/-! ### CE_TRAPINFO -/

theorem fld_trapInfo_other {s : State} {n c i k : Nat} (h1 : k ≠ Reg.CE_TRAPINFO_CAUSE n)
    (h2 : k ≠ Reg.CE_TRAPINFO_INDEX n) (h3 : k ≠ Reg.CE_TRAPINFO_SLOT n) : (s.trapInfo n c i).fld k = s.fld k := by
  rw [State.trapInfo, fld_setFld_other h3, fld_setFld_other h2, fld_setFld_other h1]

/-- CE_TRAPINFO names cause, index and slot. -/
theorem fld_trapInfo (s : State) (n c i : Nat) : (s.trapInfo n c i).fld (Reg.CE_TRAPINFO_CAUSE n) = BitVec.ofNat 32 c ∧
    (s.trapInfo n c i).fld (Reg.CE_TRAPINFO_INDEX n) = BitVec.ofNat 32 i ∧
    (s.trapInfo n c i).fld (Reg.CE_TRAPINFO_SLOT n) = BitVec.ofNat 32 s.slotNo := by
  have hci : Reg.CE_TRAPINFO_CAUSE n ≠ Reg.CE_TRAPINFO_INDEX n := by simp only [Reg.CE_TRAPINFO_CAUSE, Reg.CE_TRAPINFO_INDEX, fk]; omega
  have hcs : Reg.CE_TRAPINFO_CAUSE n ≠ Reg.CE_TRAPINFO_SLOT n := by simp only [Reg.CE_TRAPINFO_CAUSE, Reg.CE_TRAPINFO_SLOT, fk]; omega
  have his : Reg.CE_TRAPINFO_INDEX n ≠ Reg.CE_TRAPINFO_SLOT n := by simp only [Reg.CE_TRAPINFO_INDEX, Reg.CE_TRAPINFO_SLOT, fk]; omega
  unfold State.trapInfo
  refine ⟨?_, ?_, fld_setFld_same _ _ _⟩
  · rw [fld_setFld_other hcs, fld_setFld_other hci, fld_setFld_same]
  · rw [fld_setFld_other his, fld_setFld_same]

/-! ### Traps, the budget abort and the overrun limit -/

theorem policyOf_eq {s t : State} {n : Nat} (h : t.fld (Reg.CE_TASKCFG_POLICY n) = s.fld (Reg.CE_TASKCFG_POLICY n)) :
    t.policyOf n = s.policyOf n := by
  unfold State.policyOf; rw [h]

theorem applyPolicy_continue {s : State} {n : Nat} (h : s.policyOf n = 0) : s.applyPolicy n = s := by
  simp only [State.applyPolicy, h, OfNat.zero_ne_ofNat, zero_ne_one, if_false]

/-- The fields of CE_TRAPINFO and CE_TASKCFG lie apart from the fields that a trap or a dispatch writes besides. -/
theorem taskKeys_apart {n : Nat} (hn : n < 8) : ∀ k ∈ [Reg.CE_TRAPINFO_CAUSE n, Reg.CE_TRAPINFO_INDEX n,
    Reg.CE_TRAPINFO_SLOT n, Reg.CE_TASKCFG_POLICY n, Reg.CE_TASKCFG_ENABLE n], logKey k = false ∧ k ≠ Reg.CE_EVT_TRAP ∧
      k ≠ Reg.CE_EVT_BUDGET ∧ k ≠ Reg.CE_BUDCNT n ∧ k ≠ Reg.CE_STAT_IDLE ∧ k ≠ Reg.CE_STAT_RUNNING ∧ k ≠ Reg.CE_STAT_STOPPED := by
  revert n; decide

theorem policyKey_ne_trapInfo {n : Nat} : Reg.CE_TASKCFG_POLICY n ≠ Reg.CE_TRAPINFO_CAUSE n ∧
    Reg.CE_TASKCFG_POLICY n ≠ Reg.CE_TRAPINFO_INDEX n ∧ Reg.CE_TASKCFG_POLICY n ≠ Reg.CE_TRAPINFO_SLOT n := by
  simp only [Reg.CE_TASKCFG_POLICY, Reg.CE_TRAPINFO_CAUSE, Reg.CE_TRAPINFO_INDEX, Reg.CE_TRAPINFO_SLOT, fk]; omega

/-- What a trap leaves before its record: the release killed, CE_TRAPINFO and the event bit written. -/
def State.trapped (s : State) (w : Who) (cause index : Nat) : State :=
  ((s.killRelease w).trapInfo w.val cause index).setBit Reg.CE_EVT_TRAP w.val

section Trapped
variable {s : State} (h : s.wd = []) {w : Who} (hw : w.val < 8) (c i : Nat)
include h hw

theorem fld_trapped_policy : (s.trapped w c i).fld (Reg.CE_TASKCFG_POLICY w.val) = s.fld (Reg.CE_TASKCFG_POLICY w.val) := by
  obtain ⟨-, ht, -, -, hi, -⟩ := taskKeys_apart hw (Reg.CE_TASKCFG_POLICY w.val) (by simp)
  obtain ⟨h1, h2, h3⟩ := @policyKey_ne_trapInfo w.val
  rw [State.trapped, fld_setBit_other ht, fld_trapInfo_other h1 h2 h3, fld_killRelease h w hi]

---

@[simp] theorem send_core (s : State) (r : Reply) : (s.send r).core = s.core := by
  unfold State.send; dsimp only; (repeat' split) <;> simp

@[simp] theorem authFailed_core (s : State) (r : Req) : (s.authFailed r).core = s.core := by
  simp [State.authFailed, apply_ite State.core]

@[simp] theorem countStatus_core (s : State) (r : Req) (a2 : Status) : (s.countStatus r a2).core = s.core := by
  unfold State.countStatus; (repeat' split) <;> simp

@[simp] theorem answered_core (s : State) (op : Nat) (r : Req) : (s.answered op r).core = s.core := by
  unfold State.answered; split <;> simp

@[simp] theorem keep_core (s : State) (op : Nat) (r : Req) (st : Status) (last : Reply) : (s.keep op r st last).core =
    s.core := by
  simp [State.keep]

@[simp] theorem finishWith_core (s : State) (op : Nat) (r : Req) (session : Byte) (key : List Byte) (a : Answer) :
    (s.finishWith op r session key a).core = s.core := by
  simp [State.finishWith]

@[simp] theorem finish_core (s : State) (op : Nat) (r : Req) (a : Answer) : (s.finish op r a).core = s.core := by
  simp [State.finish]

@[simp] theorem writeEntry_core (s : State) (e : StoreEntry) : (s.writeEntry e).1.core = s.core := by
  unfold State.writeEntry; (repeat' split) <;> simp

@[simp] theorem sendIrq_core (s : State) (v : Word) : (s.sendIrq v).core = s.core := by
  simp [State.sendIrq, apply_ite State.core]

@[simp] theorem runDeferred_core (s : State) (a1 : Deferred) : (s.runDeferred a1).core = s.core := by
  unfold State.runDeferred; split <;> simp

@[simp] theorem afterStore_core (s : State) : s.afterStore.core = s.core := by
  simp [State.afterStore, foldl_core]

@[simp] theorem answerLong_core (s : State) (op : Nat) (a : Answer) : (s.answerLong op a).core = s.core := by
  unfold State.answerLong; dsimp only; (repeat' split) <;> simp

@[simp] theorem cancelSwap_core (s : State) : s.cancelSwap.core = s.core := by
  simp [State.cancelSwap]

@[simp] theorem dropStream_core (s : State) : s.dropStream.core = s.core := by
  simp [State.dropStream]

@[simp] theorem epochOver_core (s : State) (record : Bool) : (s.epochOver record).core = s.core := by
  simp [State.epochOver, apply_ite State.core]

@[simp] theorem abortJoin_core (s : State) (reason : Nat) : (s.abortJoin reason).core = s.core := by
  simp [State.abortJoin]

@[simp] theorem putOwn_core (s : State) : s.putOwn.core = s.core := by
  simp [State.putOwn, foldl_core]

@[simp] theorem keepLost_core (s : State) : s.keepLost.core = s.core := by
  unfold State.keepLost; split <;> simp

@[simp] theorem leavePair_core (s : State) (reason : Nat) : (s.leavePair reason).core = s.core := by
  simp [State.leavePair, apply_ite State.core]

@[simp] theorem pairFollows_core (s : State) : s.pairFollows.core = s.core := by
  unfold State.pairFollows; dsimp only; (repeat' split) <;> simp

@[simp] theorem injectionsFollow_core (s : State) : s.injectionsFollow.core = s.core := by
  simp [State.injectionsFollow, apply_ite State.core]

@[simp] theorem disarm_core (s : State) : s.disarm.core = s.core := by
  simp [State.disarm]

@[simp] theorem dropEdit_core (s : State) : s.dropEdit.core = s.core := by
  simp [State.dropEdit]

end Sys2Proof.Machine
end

---

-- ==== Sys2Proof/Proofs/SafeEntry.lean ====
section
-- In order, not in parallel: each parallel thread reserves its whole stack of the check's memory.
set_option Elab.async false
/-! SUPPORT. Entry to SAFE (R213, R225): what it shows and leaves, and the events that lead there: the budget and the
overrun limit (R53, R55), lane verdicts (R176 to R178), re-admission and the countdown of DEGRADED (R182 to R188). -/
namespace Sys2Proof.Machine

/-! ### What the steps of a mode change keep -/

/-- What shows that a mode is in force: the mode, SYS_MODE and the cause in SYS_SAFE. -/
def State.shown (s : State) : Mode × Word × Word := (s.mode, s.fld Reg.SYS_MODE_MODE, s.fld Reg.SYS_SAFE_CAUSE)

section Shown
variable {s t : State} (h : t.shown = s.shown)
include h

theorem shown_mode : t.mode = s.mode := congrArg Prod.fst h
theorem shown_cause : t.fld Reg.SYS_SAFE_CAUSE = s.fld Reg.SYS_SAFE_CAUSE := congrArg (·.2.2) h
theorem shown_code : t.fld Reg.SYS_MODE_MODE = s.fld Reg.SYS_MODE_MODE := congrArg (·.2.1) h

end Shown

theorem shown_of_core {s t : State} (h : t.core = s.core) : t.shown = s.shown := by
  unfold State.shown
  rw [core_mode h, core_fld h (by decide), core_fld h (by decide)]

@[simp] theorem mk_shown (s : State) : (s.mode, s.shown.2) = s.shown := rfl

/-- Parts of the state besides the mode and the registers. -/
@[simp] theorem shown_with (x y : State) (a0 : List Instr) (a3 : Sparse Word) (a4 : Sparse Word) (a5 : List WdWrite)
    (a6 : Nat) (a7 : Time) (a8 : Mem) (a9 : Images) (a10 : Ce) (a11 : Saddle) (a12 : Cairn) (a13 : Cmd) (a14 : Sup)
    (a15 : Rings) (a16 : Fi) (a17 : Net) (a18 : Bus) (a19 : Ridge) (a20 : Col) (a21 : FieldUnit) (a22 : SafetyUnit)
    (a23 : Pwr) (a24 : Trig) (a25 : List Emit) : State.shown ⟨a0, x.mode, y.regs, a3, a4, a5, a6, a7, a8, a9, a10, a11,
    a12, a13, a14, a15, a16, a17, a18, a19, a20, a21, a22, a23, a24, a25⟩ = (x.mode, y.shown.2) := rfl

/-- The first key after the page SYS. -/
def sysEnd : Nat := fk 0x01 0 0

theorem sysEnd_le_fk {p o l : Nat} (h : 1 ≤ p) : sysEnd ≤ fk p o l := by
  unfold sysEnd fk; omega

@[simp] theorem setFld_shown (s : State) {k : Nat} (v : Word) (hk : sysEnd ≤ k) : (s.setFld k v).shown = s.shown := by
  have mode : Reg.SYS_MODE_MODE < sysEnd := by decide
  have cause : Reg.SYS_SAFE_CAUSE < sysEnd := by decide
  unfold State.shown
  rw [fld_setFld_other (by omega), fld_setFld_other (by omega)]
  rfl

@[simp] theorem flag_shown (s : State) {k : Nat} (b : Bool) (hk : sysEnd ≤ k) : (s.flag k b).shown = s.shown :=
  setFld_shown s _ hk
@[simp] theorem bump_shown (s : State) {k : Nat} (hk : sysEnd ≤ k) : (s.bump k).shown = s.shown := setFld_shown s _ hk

◆ TASK OBJECTIVE ◆
Set down, from the entries above, exactly the lines from the one with "include h hw" up to and including the one with "rw [State.trapped, fld_setBit_other", and no other lines.

◆ TASK ANSWER ◆
include h hw

theorem fld_trapped_policy : (s.trapped w c i).fld (Reg.CE_TASKCFG_POLICY w.val) = s.fld (Reg.CE_TASKCFG_POLICY w.val) := by
  obtain ⟨-, ht, -, -, hi, -⟩ := taskKeys_apart hw (Reg.CE_TASKCFG_POLICY w.val) (by simp)
  obtain ⟨h1, h2, h3⟩ := @policyKey_ne_trapInfo w.val
  rw [State.trapped, fld_setBit_other ht, fld_trapInfo_other h1 h2 h3, fld_killRelease h w hi]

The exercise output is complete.